» **Aim of the task**: Every line from the top of the material through the line holding "The tensor's address" should be copied exactly, and only those lines.

══════════════════════════════

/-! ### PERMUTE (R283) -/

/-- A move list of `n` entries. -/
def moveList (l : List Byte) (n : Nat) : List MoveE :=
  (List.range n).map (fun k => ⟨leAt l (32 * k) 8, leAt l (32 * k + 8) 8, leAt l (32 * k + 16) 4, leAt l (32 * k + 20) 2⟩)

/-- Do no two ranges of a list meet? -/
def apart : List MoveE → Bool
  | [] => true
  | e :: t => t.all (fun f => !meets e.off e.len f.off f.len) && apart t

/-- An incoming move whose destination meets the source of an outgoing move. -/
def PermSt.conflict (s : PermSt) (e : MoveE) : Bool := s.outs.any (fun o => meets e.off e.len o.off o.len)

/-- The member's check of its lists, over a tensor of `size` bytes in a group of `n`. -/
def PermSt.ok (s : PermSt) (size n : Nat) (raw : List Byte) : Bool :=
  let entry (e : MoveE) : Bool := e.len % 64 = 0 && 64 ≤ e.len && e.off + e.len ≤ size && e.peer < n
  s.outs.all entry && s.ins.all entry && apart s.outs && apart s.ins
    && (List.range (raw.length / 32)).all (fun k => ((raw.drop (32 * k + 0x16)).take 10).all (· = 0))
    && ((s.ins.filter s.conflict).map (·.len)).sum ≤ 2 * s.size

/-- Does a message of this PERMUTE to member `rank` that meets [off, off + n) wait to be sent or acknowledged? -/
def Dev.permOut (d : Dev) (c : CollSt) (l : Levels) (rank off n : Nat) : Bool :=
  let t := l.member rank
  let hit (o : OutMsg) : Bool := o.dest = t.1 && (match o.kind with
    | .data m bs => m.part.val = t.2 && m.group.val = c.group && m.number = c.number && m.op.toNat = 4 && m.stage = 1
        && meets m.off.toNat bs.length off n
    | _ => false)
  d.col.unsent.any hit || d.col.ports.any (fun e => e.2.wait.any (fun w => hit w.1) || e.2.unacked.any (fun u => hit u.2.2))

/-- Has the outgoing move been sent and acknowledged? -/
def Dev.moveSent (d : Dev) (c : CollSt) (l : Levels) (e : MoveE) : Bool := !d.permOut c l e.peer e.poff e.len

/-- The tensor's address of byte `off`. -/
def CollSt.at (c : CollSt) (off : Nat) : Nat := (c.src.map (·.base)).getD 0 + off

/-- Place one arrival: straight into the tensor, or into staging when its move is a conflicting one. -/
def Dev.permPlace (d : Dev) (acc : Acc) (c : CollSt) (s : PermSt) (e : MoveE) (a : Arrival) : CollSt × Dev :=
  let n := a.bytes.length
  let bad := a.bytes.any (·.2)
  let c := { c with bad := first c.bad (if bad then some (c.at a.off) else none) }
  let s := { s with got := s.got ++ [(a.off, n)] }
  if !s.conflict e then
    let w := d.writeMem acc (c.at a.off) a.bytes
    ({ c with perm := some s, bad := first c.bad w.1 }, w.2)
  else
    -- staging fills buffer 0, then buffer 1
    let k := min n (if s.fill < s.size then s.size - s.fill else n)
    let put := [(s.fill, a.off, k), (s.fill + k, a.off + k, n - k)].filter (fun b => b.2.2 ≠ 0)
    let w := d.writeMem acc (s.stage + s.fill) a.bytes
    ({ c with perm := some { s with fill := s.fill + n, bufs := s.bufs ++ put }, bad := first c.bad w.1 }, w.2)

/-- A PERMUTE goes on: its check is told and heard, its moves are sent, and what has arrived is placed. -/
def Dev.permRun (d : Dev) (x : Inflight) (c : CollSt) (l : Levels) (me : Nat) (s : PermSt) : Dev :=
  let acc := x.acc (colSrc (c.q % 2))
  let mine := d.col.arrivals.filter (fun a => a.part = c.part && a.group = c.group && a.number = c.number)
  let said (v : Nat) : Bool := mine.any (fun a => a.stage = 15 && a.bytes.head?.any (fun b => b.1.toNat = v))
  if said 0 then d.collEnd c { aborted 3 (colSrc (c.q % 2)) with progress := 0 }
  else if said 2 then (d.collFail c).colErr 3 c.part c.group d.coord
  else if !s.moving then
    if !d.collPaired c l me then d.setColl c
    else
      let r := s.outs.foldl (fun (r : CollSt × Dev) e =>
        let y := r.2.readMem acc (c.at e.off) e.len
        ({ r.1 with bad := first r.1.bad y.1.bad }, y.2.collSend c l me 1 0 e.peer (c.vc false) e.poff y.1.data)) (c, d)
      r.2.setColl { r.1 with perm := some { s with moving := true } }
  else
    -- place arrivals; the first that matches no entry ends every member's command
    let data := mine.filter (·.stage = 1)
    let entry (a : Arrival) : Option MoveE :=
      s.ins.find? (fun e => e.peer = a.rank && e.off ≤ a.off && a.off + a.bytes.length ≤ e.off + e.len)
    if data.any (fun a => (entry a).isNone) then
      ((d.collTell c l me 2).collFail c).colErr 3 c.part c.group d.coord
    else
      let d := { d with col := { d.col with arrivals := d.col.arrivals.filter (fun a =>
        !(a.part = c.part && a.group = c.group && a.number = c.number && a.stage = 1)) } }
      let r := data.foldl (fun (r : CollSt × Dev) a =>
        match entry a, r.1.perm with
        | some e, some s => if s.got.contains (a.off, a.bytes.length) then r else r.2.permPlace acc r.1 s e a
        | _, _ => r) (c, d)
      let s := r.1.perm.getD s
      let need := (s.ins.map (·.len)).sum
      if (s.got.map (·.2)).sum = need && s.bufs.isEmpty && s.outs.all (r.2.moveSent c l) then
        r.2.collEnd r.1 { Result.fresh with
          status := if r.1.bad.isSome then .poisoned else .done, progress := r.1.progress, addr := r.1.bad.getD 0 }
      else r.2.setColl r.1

══════════════════════════════

» **Output of the exercise**:
/-! ### PERMUTE (R283) -/

/-- A move list of `n` entries. -/
def moveList (l : List Byte) (n : Nat) : List MoveE :=
  (List.range n).map (fun k => ⟨leAt l (32 * k) 8, leAt l (32 * k + 8) 8, leAt l (32 * k + 16) 4, leAt l (32 * k + 20) 2⟩)

/-- Do no two ranges of a list meet? -/
def apart : List MoveE → Bool
  | [] => true
  | e :: t => t.all (fun f => !meets e.off e.len f.off f.len) && apart t

/-- An incoming move whose destination meets the source of an outgoing move. -/
def PermSt.conflict (s : PermSt) (e : MoveE) : Bool := s.outs.any (fun o => meets e.off e.len o.off o.len)

/-- The member's check of its lists, over a tensor of `size` bytes in a group of `n`. -/
def PermSt.ok (s : PermSt) (size n : Nat) (raw : List Byte) : Bool :=
  let entry (e : MoveE) : Bool := e.len % 64 = 0 && 64 ≤ e.len && e.off + e.len ≤ size && e.peer < n
  s.outs.all entry && s.ins.all entry && apart s.outs && apart s.ins
    && (List.range (raw.length / 32)).all (fun k => ((raw.drop (32 * k + 0x16)).take 10).all (· = 0))
    && ((s.ins.filter s.conflict).map (·.len)).sum ≤ 2 * s.size

/-- Does a message of this PERMUTE to member `rank` that meets [off, off + n) wait to be sent or acknowledged? -/
def Dev.permOut (d : Dev) (c : CollSt) (l : Levels) (rank off n : Nat) : Bool :=
  let t := l.member rank
  let hit (o : OutMsg) : Bool := o.dest = t.1 && (match o.kind with
    | .data m bs => m.part.val = t.2 && m.group.val = c.group && m.number = c.number && m.op.toNat = 4 && m.stage = 1
        && meets m.off.toNat bs.length off n
    | _ => false)
  d.col.unsent.any hit || d.col.ports.any (fun e => e.2.wait.any (fun w => hit w.1) || e.2.unacked.any (fun u => hit u.2.2))

/-- Has the outgoing move been sent and acknowledged? -/
def Dev.moveSent (d : Dev) (c : CollSt) (l : Levels) (e : MoveE) : Bool := !d.permOut c l e.peer e.poff e.len

/-- The tensor's address of byte `off`. -/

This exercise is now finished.